**SOURCE INFORMATION**
-- ==== Sys2Proof/Machine/Train.lean ====
section
/-!
DEFINITION. The local commit sequence, publishing and the closing of a step (01: R27, R39 to R47, R54 to R55; 04: R166).
-/
namespace Sys2Proof.Machine

/-- The command that is running for a step, if any has not completed; STEP_BEGIN and STEP_END do not count. -/
def cmdsOf (s : State) (n : BitVec 64) : List Cmd := s.host.cmds.filter fun c => c.step == some n

/-- Whether a command of a step with a phase tag has not completed. -/
def phaseLeft (s : State) (n : BitVec 64) (phase : Nat) : Bool := (cmdsOf s n).any fun c => slotPhase c.slot == phase

/-- Whether every re-execution of a step has ended (R36). -/
def redosDone (p : Step) : Bool := p.earlies.all fun e => e.redo.isEmpty && e.running.isEmpty

/-- Whether a step may enter COMMITTING (R27). -/
def mayCommit (s : State) (p : Step) : Bool :=
  p.state == .decidedCommit && p.closedToWork && !phaseLeft s p.num 9 && redosDone p && !earlierOpen s p.num

/-- COMMIT_START (R27, R39): the step enters COMMITTING and item 1 begins. -/
def execCommitStart (step : BitVec 64) (s : State) : Host.Outcome State Fault Refusal :=
  go (match findStep s step with
    | some p => if mayCommit s p then commitItem1 step (updStep step (fun p => { p with state := .committing }) s) else s
    | none => s)

/-- COMMIT_LOG_WAIT_END (R39, R230): item 1 goes on as far as the deferred log has room. -/
def execCommitLogWaitEnd (step : BitVec 64) (s : State) : Host.Outcome State Fault Refusal :=
  go (match findStep s step with
    | some p => if p.state = .committing ∧ p.item = .item1 ∧ p.torn.isNone then commitItem1 step s else s
    | none => s)

/-- The selectors of the shards that a step's optimisers wrote are inverted (R34, R112). -/
def flipShards (n : BitVec 64) (s : State) : State :=
  let f (x : Shard) : Shard := if x.marks.contains n then { x with sel := !x.sel, marks := x.marks.filter fun m => m != n } else x
  { s with tile := { s.tile with tiles := s.tile.tiles.map fun t => { t with shards := t.shards.map f } } }

/-- A step that does not commit leaves the selectors as they are (R34). -/
def unmarkShards (n : BitVec 64) (s : State) : State :=
  let f (x : Shard) : Shard := { x with marks := x.marks.filter fun m => m != n }
  { s with tile := { s.tile with tiles := s.tile.tiles.map fun t => { t with shards := t.shards.map f } } }

/-- 16,777,216.0, the largest loss scale (R166). -/
def maxScale : BitVec 32 := 0x4B800000

/-- Growth of the loss scale at item 4 (R166). -/
def growScale (n : Numerics) : Numerics :=
  if n.lossMode ≠ 1 then n
  else
    let c := n.lossClean.toNat + 1
    if c ≥ n.lossInterval.toNat then
      let v := fmul n.lossScale n.lossFactor
      { n with lossScale := if flt maxScale v then maxScale else v, lossClean := 0, lossUp := addSat n.lossUp 1 }
    else { n with lossClean := BitVec.ofNat 32 c }

/-- Reduction of the loss scale when a step closes SKIPPED with cause bit 0 (R166). -/
def cutScale (n : Numerics) : Numerics :=
  if n.lossMode ≠ 1 then n
  else
    let v := fdiv n.lossScale n.lossFactor
    { n with lossScale := if flt v one32 then one32 else v, lossClean := 0, lossDown := addSat n.lossDown 1 }

/-- Items 3 to 5 of the local commit sequence (R39); the step goes to PUBLISHING and held COMMIT-tagged commands may start. -/
def finishCommit (n : BitVec 64) (s : State) : State :=
  let s := flipShards n s
  let s := { s with num := growScale s.num, train := { s.train with lastCommitted := n } }
  runHeld (updStep n (fun p => { p with state := .publishing, item := .done }) s)

/-- LOCAL_COMMIT_COMPLETE (R39, R225): every engine has applied the step's entries. -/
def execLocalCommitComplete (step : BitVec 64) (s : State) : Host.Outcome State Fault Refusal :=
  go (match findStep s step with
    | some p =>
      if p.state = .committing ∧ p.item = .item2 ∧ p.torn.isNone ∧ allApplied s step then finishCommit step s else s
    | none => s)

/-- The value of an outcome (R41). -/
def outcomeCode : StepOutcome → Nat
  | .stillOpen => 0 | .committed => 1 | .skipped => 2 | .aborted => 3 | .held => 4 | .torn => 5

/-- The outcome with which a step may close now (R27), if it may. -/
def mayClose (s : State) (p : Step) : Option StepOutcome :=
  let idle := p.closedToWork && (cmdsOf s p.num).isEmpty
  match p.state with
  | .decidedSkip => if idle then some .skipped else none
  | .committing => if p.torn.isSome then some .torn else none
  | .publishing => if phaseLeft s p.num 10 then none else some .committed
  | .aborting => if idle && p.earlies.all (fun e => e.running.isEmpty) then some (if p.abortHeld then .held else .aborted) else none
  | _ => none

/-- The status of STEP_END (R41). -/
def closeStatus (p : Step) : StepOutcome → Status
  | .committed => p.publishFail.getD .ok
  | .skipped => .verdictSkipped
  | .aborted => p.abort.getD .internal
  | .held => .stateConflict
  | .torn => p.torn.getD .internal
  | .stillOpen => .ok

/-- DETAIL of STEP_END (R374): outcome, skip cause, and whether the record could not be written. -/
def closeDetail (p : Step) (failed : Bool) : Nat :=
  outcomeCode p.outcome + (p.decision.map fun d => d.cause.toNat).getD 0 * 2 ^ 8 + b2n failed * 2 ^ 16

/-- The phase record of a step as it stands (R54, R55): an open step's re-executions are counted live. -/
def recordAt (s : State) (q : BitVec 64) : PhaseRec :=
  let r := s.train.ring[ringSlot q]
  match s.train.steps.find? fun p => p.ring == q with
  | some p => { r with earlyUsed := !p.earlies.isEmpty, earlyRedos := min (p.earlies.filter fun e => e.counted).length 65535 }
  | none => r

/-- A phase record as 1,024 bits (R55). -/
def recordBits (r : PhaseRec) : BitVec 1024 :=
  let phases := ((List.finRange 16).map fun p => r.phaseNs[p] * 2 ^ (32 * p.val)).sum
  BitVec.ofNat 1024 (r.step.toNat + r.startNs % 2 ^ 64 * 2 ^ 64 + r.wallNs * 2 ^ 128 + r.idleNs * 2 ^ 160 + outcomeCode r.outcome * 2 ^ 192 +
    r.profile.toNat * 2 ^ 200 + b2n r.saturated * 2 ^ 208 + b2n r.earlyUsed * 2 ^ 209 + b2n r.publishFailed * 2 ^ 210 +
    b2n r.forced * 2 ^ 211 + r.skipCause.toNat * 2 ^ 224 + r.earlyRedos * 2 ^ 232 + phases * 2 ^ 256 + r.norm.toNat * 2 ^ 768 +
    r.clip.toNat * 2 ^ 800)

/-- Outcomes are counted (R56). -/
def countOutcome (o : StepOutcome) (t : Train) : Train :=
  match o with
  | .committed => { t with stepsCommitted := addSat t.stepsCommitted 1 }
  | .skipped => { t with stepsSkipped := addSat t.stepsSkipped 1 }
  | .aborted => { t with stepsAborted := addSat t.stepsAborted 1 }
  | .held => { t with stepsAborted := addSat t.stepsAborted 1 }
  | .torn => { t with stepsTorn := addSat t.stepsTorn 1 }
  | .stillOpen => t

/-- What an outcome does to the rest of the module (R42, R43, R166, R229, R497). -/
def applyOutcome (p : Step) (o : StepOutcome) (s : State) : State :=
  let s := unmarkShards p.num s
  match o with
  | .skipped =>
    if (p.decision.map fun d => bit d.cause 0) == some true then { s with num := cutScale s.num } else s
  | .torn =>
    let halt := stopDrain .internal (tornTables s p.num) s
    endUnstartedOf p.num (tearRows p.num { halt with rows := { halt.rows with obj := { halt.rows.obj with restoreRequired := true } } })
  | _ => s

/-- The key under which the front end writes the record of a step (R54). -/
def recordKey (p : Step) : Nat := opKey kRecord p.num.toNat

/-- The bytes of a step's record (R55). -/
def recordData (p : Step) (s : State) : Data := clean (bytesOf 128 (recordBits (recordAt s p.ring)))

/-- The write to RECORD_DVA begins or goes on (R54): to T0, T1 or T2, and how far it has come. -/
def writePhaseRecord (p : Step) (s : State) : State × IoRes :=
  ioAccess .cmd whoFront (recordKey p) { ioWrite p.recordDva.toNat (recordData p s) with hi := 2 } s

/-- A closed step stops being open (R20, R27): its STEP_END completes, and what its programs may still ask for stays known. -/
def leaveStep (p : Step) (failed : Bool) (s : State) : State :=
  let past : PastStep := { num := p.num, decision := p.decision, lossScale := p.lossScale }
  let runs (n : BitVec 64) : Bool := !(cmdsOf s n).isEmpty
  let t := s.train
  let s := { s with train := { t with
    steps := t.steps.filter fun q => q.num != p.num, past := (past :: t.past.filter fun q => q.num != p.num).filter fun q => runs q.num } }
  match p.endCmd with
  | some id => completeCmd id (closeStatus p p.outcome) (closeDetail p failed) s
  | none => s

/-- A step closes with an outcome (R41, R54): final record, counters, and the write of the record, for whose acknowledgement its
STEP_END waits; where no STEP_END waits the write is posted. A REINIT that waited for it goes on (R386). -/
def closeStep (p : Step) (o : StepOutcome) (s : State) : State :=
  let n := p.num
  let final (r : PhaseRec) : PhaseRec :=
    { r with
      outcome := o, publishFailed := o == .committed && p.publishFail.isSome, earlyUsed := !p.earlies.isEmpty,
      earlyRedos := min (p.earlies.filter fun e => e.counted).length 65535 }
  let s := updRecord p final { s with train := countOutcome o s.train }
  let s := rowsCloseStep n (applyOutcome p o s)
  let s := updStep n (fun q => { q with state := .closed, outcome := o }) s
  let p := { p with outcome := o, state := .closed }
  let s :=
    if !p.record then leaveStep p false s
    else if p.endCmd.isNone then leaveStep p false (postWrite whoFront (recordKey p) p.recordDva.toNat (recordData p s) s)
    else
      let w := writePhaseRecord p s
      match w.2 with
      | .fail _ => leaveStep p true (countRecordFail (ioForget whoFront (recordKey p) w.1))
      | _ => updStep n (fun q => { q with recordWait := some (recordKey p) }) w.1
  reinitGo (runHeld s)

/-- STEP_CLOSE (R27, R41, R45): a step that may close closes; a contribution that is due is sent first. -/
def execStepClose (step : BitVec 64) (s : State) : Host.Outcome State Fault Refusal :=
  let s := contribute step s
  go (match findStep s step with
    | none => s
    | some p => match mayClose s p with
      | some o => closeStep p o s
      | none => s)

/-- RECORD_WRITE_ACK (R54): the write of a closed step's record has been acknowledged, or has failed. One that waits for its translation
goes on. -/
def execRecordWriteAck (step : BitVec 64) (ok : Bool) (s : State) : Host.Outcome State Fault Refusal :=
  go (match findStep s step with
    | none => s
    | some p => match p.recordWait with
      | none => s
      | some key =>
        let w := writePhaseRecord p s
        match w.2, ok with
        | .done _, true => leaveStep p false (ioForget whoFront key w.1)
        | .fail _, false => leaveStep p true (countRecordFail (ioForget whoFront key w.1))
        | _, _ => w.1)

end Sys2Proof.Machine
end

**THE PROBLEM**
In the data above, find the line that contains "else some .committed" and the line that contains "let r := s.train.ring[ringSlot q]". Repeat exactly those lines and every line between them, and only those.

**REPLY**
  | .publishing => if phaseLeft s p.num 10 then none else some .committed
  | .aborting => if idle && p.earlies.all (fun e => e.running.isEmpty) then some (if p.abortHeld then .held else .aborted) else none
  | _ => none

/-- The status of STEP_END (R41). -/
def closeStatus (p : Step) : StepOutcome → Status
  | .committed => p.publishFail.getD .ok
  | .skipped => .verdictSkipped
  | .aborted => p.abort.getD .internal
  | .held => .stateConflict
  | .torn => p.torn.getD .internal
  | .stillOpen => .ok

/-- DETAIL of STEP_END (R374): outcome, skip cause, and whether the record could not be written. -/
def closeDetail (p : Step) (failed : Bool) : Nat :=
  outcomeCode p.outcome + (p.decision.map fun d => d.cause.toNat).getD 0 * 2 ^ 8 + b2n failed * 2 ^ 16

/-- The phase record of a step as it stands (R54, R55): an open step's re-executions are counted live. -/
def recordAt (s : State) (q : BitVec 64) : PhaseRec :=
  let r := s.train.ring[ringSlot q]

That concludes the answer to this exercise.